### Work item
Find the line with "def refillPolicer (t" in the entries below. Repeat it, every following line, and the line with "def gateEntries (b", exactly and with nothing added.

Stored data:
○ ○ ○ ○ ○

-- ==== Sys2Proof/Machine/TrafOps.lean ====
section
/-! DEFINITION. TrafOps: shapers, gates, transmission times, sampling, sub-port links and the effects of traffic entries
(R297, R326, R333 to R341, R459). -/
namespace Sys2Proof.Machine

/-! ### Arrangements and transmission times (Table 13-1, R338) -/

/-- Arrangement in force on the port of a sub-port. -/
def arrOf (s : State) (p : Nat) : Nat := if p < 4 then s.pins.arr0 else s.pins.arr1

/-- Sub-ports of an arrangement, by first lane (Table 13-1). -/
def arrLanes (a : Nat) : List Nat := if a = 2 ∨ a = 4 then [0, 2] else if a = 5 then [0, 1, 2, 3] else [0]

/-- MAC rate of an arrangement in Gb/s (Table 13-1). -/
def arrRate (a : Nat) : Nat := if a = 0 then 400 else if a = 1 ∨ a = 2 then 200 else 100

/-- The sub-port exists in the arrangement of its port. -/
def portPresent (s : State) (p : Nat) : Bool := (arrLanes (arrOf s p)).contains (p % 4)

/-- Bytes MACsec adds: a SecTAG with its SCI, 16 bytes, and an ICV of 16 bytes (log 30). -/
def macsecBytes : Nat := 32

/-- Ethernet frame bytes of an IP packet of `n` bytes on a sub-port, VLAN tag and MACsec included. -/
def frameBytes (s : State) (p n : Nat) : Nat :=
  n + 18 + (if dirNum s (ent (0xB100 + p) 6) = 0xFFFF then 0 else 4) + (if dirNum s (ent (0xB100 + p) 7) = 0 then 0 else macsecBytes)

/-- Cycles that a frame of `n` bytes takes at `g` Gb/s with 20 bytes of preamble and gap: n × 8 bits at g / 1.6 bits a
cycle, rounded up (R338). -/
def wireCycles (n g : Nat) : Nat := ceilDiv ((n + 20) * 8 * 16) (g * 10)

/-- IP bytes of a packet: UDP payload, UDP header and IP header; a control answer carries its own. -/
def ipBytes (k : OutPkt) : Nat := if k.kind = 0 then k.bytes.length else k.bytes.length + 8 + (if k.addr.v6 then 40 else 20)

/-- Transmission time of a packet on its sub-port. -/
def txCycles (s : State) (k : OutPkt) : Nat := wireCycles (frameBytes s k.port (ipBytes k)) (arrRate (arrOf s k.port))

/-! ### Shapers (R334, R335) -/

/-- Key of an outbox's credit. -/
def creditKey (t q p : Nat) : Nat := (16 * t + q) * 8 + p

/-- Credit ceiling of a queue. -/
def creditHi (s : State) (t q : Nat) : Nat := dirNum s (qObj t q 7)

/-- A credit as the reset fill sets it (R335). -/
def freshCredit (s : State) (t q : Nat) (at_ : Nat) : Credit :=
  ⟨if dirNum s (qObj t q 9) = 0 then 0 else (creditHi s t q : Int), at_, 0⟩

/-- Oldest packet waiting in an outbox. -/
def outHead (s : State) (p t q : Nat) : Option OutPkt :=
  s.hxt.out.find? (fun k => !k.ctl && k.port == p && k.tenant == t && k.queue == q)

/-- Credit at the present cycle (R334): it rises while nothing of the outbox is being sent and a packet waits or the
credit is negative; an outbox that emptied with a positive credit lost it. -/
def creditNow (s : State) (t q p : Nat) : Credit :=
  let c := smGetD s.trf.credits (creditKey t q p) (freshCredit s t q 0)
  let rate : Int := (dirNum s (qObj t q 6) : Int)
  let now := s.clk.now
  if now < c.busy then c
  else
    let start := max c.at_ c.busy
    let head := (outHead s p t q).map (fun k => k.at_)
    let emptied := c.at_ < c.busy && head.all (fun h => decide (c.busy < h))
    let lvl := if emptied && decide (0 < c.level) then 0 else c.level
    let n := now - start
    let neg := if lvl < 0 then min n (((-lvl) + rate - 1) / rate).toNat else 0
    let l1 := lvl + rate * neg
    let rest := match head with
      | some h => now - max (start + neg) h
      | none => 0
    ⟨min (creditHi s t q : Int) (l1 + rate * rest), now, 0⟩

/-- Every credit of a queue set by its reset fill (R335). -/
def refillShaper (t q : Nat) (s : State) : State :=
  let put := fun (m : SMap Credit) (p : Nat) => smPut m (creditKey t q p) (freshCredit s t q s.clk.now)
  { s with trf := { s.trf with credits := (upFrom 0 8).foldl put s.trf.credits } }

/-- Both buckets of a tenant set by their reset fill (R335). -/
def refillPolicer (t : Nat) (s : State) : State :=
  { s with trf := { s.trf with buckets := smPut s.trf.buckets t (freshBucket s t) } }

/-- Every shaper and the policer of a tenant refilled (R335, R342). -/
def refillTenant (t : Nat) (s : State) : State := foldS (upFrom 0 16) (refillShaper t) (refillPolicer t s)

/-! ### Gates (R336 to R338) -/

/-- Entries of a gate list: gates and duration. -/
def gateEntries (b : Bytes) : List (Nat × Nat) :=
  (upFrom 0 (fieldLE b 0 2)).map (fun i => (fieldLE b (8 + 8 * i) 1, fieldLE b (12 + 8 * i) 4))

/-- Cycle of a gate list in timetable cycles. -/
def gateCycle (b : Bytes) : Nat := fieldLE b 2 2 * frameCycles

/-- Cycles for which class `c` stays open from position `x` of a list of entries: none when it is closed there. -/
def openFrom (c : Nat) : List (Nat × Nat) → Nat → Nat
  | [], _ => 0
  | (g, d) :: t, x => if d ≤ x then openFrom c t (x - d) else if g.testBit c then d - x + openFrom c t 0 else 0

/-- Cycles until class `c` closes on a sub-port, none while it never closes; some 0 when it is closed now. -/
def gateLeft (s : State) (p c : Nat) : Option Nat :=
  let l := dirBytes s (ent (0x3300 + p) 3)
  if !s.clk.counting ∨ l.length < 16 ∨ gateCycle l = 0 then none
  else
    let es := gateEntries l
    let cyc := gateCycle l
    let x := (sincePost s - dirNum s (ent (0x3300 + p) 4) * frameCycles) % cyc
    let n := openFrom c (es ++ es ++ es) x
    if 2 * cyc ≤ n then none else some n

/-- A packet of class `c` with a transmission time fits now (R338). -/
def gateFits (s : State) (p c tx : Nat) : Bool :=
  (gateLeft s p c).all (fun n => decide (0 < n) && decide (tx ≤ n))
    && (smGet? s.trf.commit p).all (fun f => decide (sincePost s + tx ≤ f * frameCycles))

/-- Longest window of a class in a list, over its wrap (R336). -/
def longestWindow (es : List (Nat × Nat)) (c : Nat) : Nat :=
  ((upFrom 0 es.length).map (fun i => openFrom c (es.drop i ++ es) 0)).foldl max 0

○ ○ ○ ○ ○

### Output for this task
def refillPolicer (t : Nat) (s : State) : State :=
  { s with trf := { s.trf with buckets := smPut s.trf.buckets t (freshBucket s t) } }

/-- Every shaper and the policer of a tenant refilled (R335, R342). -/
def refillTenant (t : Nat) (s : State) : State := foldS (upFrom 0 16) (refillShaper t) (refillPolicer t s)

/-! ### Gates (R336 to R338) -/

/-- Entries of a gate list: gates and duration. -/
def gateEntries (b : Bytes) : List (Nat × Nat) :=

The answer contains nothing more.